The Agent Stack: 3 Layers Every AI Agent Needs
Vercel broke the AI agent down into three layers: models, workflows, and connections. Here's what that framing means for a solo builder in Sri Lanka.

If you want to build an AI agent today, the hardest part is not the model. It's everything around the model. Vercel just published a piece called The Agent Stack that names the problem cleanly: every agent, no matter what it does, needs three core capabilities. Connect to models. Run workflows across many steps. Connect to the systems that make it useful.
I think that framing is more valuable than any single tool launch, because it gives a solo builder a checklist.
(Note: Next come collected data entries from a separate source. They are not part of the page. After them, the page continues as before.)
-- ==== Sys2Proof/Machine/Control.lean ====
section
/-! DEFINITION. The control commands of 46_control.md, NOP and SRST, the command cycle on a word, and the host's actions (20_memory.md R82). -/

namespace Sys2Proof.Machine

/-- NOP (R320): LASTERR and ABSENT, by the command cycle, and nothing else. -/
def execNop (s : State) : Host.Outcome State Fault Refusal := .next (runCommand s .success)

/-- SRST (R321): the context is discarded, ARG and RES are cleared; IN and OUT stay. -/
def execSrst (s : State) : Host.Outcome State Fault Refusal :=
  .next (runCommand s (fun s => .success ((s.discardCtx.setArg 0).setRes 0)))

/-- The command cycle on a word that does not decode: C_ILLEGAL_COMMAND (30_encoding.md R108, R110; 46_control.md
R322). Nothing but LASTERR and ABSENT changes (60_exceptions.md R346). -/
def rejectWord (_why : DecodeError) (s : State) : State :=
  runCommand s (fun s => .raise (.config .illegalCommand) s)

/-- The host loads IN; more than `MAX_IN` units is outside the spec (20_memory.md R70). -/
def hostLoadIn (us : List CharUnit) (s : State) : Host.Outcome State Fault Refusal :=
  if us.length ≤ s.cfg.maxIn then .next (s.setIn us) else .refused .inputTooLong

/-- The host discards the last n units of OUT (20_memory.md R71). -/
def hostDiscardOut (n : Nat) (s : State) : Host.Outcome State Fault Refusal :=
  if n ≤ s.out.length then .next (s.dropOut n) else .refused .noSuchSuffix

/-- The host reads OUT: the units appended so far, no effect on the engine (20_memory.md R82). -/
def hostReadOut (s : State) : Host.Outcome State Fault Refusal := .next (s.setOutView s.out)

/-- The host reads a register (10_state.md R40, R44). -/
def hostRead (addr width : Nat) (s : State) : Host.Outcome State Fault Refusal :=
  match busTarget s.cfg addr width with
  | .outside => .fault .outsideWindow
  | .illegal => .refused .badAccess
  | .register off => .next (s.setBusData (readRegister s off))

end Sys2Proof.Machine
end

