-- ==== Sys2Proof/Machine/Step.lean ====
section
/-! DEFINITION. One step of the machine: the host's next action, a CMD write being one command (20_memory.md R78, R80, R82). -/

namespace Sys2Proof.Machine

/-- The command cycle on a word delivered to CMD (46_control.md R322): decode it, run it or reject it. -/
def issue (w : RegWord) (s : State) : Host.Outcome State Fault Refusal :=
  match decode w with
  | .ok i => exec i s
  | .error why => .next (rejectWord why s)

/-- The host writes a register (10_state.md R40, R44): a write to CMD issues its word and counts one command (R41,
R78). -/
def hostWrite (addr width : Nat) (w : RegWord) (s : State) : Host.Outcome State Fault Refusal :=
  match busTarget s.cfg addr width with
  | .outside => .fault .outsideWindow
  | .illegal => .refused .badAccess
  | .register off => if off = cmdOffset then issue w s.bumpPc else .next (writeRegister s off w)

/-- One action of the host (20_memory.md R82). -/
def perform (a : HostAction) (s : State) : Host.Outcome State Fault Refusal :=
  match a with
  | .loadIn us => hostLoadIn us s
  | .busWrite addr width w => hostWrite addr width w s
  | .busRead addr width => hostRead addr width s
  | .readOut => hostReadOut s
  | .discardOut n => hostDiscardOut n s

/-- One step. An ill-formed configuration has no step (40_alphabet.md R142). With no host action left the engine waits
and nothing changes (46_control.md R322, 70_reset_and_hazards.md R380). -/
def step (s : State) : Host.Outcome State Fault Refusal :=
  if configOk s.cfg then
    match s.host with
    | [] => .next s
    | a :: _ => perform a s.popHost
  else .refused .illFormedConfig

/-- s with the command word of a table row as the host's very next action, a CMD write; nothing else changes. -/
def State.withFetchWord (s : State) (nbits w : Nat) : State :=
  { s with host := .busWrite (s.cfg.base + cmdOffset) 4 (tableWord nbits w) :: s.host }

end Sys2Proof.Machine
end

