-- ==== Sys2Proof/Certificates/Slice0/Obligations.lean ====
section
/-! DEFINITION. The statements for the provers. Each docstring names the rule of spec/ it formalises, or says that it is the model's choice and names the log entry. -/

open Sys2Proof Sys2Proof.Machine

/-- Encode then decode gives every command back, every operand at every value (30_encoding.md R100 to R107, R111). -/
def Obligations.DecodeEncodeRoundTrip : Prop := ∀ i : Instr, decode (encode i) = .ok i

/-- A word that decodes is the word of the command it decodes to: one word per command, no other spelling
(30_encoding.md R109). -/
def Obligations.EncodeInvertsDecode : Prop := ∀ (w : RegWord) (i : Instr), decode w = .ok i → encode i = w

/-- A word is a command exactly when its opcode is in the map and its must-be-zero fields are zero; any other word
leaves 0x15 in LASTERR and changes nothing else but ABSENT (30_encoding.md R108). -/
def Obligations.IllegalWordsRejected : Prop :=
  ∀ (w : RegWord) (s : State),
    (LegalWord w → ∃ i, decode w = .ok i) ∧ (¬ LegalWord w → issue w s = .next (raised s 0x15#8))

/-- Words of 95_test_vectors.md section 2.1, one of each family and of each refusal. -/
def Obligations.DecodesSpecWords : Prop :=
  decode 0x00000000#32 = .ok .nop ∧ decode 0x01220002#32 = .ok (.ctxEnc 0x22#8 2#4) ∧
  decode 0x020C0002#32 = .ok (.ctxDec 0x0C#8 2#4) ∧ decode 0x1000004D#32 = .ok (.encPut 0x4D#8) ∧
  decode 0x2000FFFF#32 = .ok (.decPut 0xFFFF#16) ∧ decode 0x31050001#32 = .ok (.blkDec 0x05#8 1#4) ∧
  decode 0x39000000#32 = .ok .hexTryFDec ∧ decode 0x42480003#32 = .ok (.posTryDec 0x48#8 3#4) ∧
  decode 0x50300001#32 = .ok (.capMaxChar 0x30#8 1#4) ∧ decode 0x61000002#32 = .ok (.txtUnpad 0#8 2#4) ∧
  decode 0xFF000000#32 = .ok .srst ∧ decode 0x03FF00FF#32 = .error (.reservedOpcode 0x03#8) ∧
  decode 0x01010014#32 = .error .nonzeroField

/-- A step whose host action is a write of a word to CMD runs the command the word decodes to, on the state with the
action taken from the host's list and the command counted; a word that decodes to none is rejected
(20_memory.md R78, 10_state.md R41, 46_control.md R322). -/
def Obligations.StepRunsDecodedCommand : Prop :=
  ∀ (s : State) (w : RegWord) (rest : List HostAction), configOk s.cfg = true →
    s.host = .busWrite s.cfg.base 4 w :: rest →
    (∀ i, decode w = .ok i → step s = exec i { s with host := rest, pc := s.pc + 1 }) ∧
    (∀ e, decode w = .error e → step s = .next (raised { s with host := rest, pc := s.pc + 1 } 0x15#8))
So let me walk through the three layers from the point of view of someone shipping on a learning budget, not a Vercel-sized one.
π§ Layer 1: Models are a routing problem, not a choice
The first claim in the piece is one people resist: agents don't run on a single model. Every task has a different cost, latency, and capability tradeoff, and the right call depends on what the agent is doing in that moment.
This is the part beginners get wrong. They pick "the best model" and route everything through it. That's like hiring a senior engineer to reset passwords. A real agent needs one interface to reach many models and a way to route between them.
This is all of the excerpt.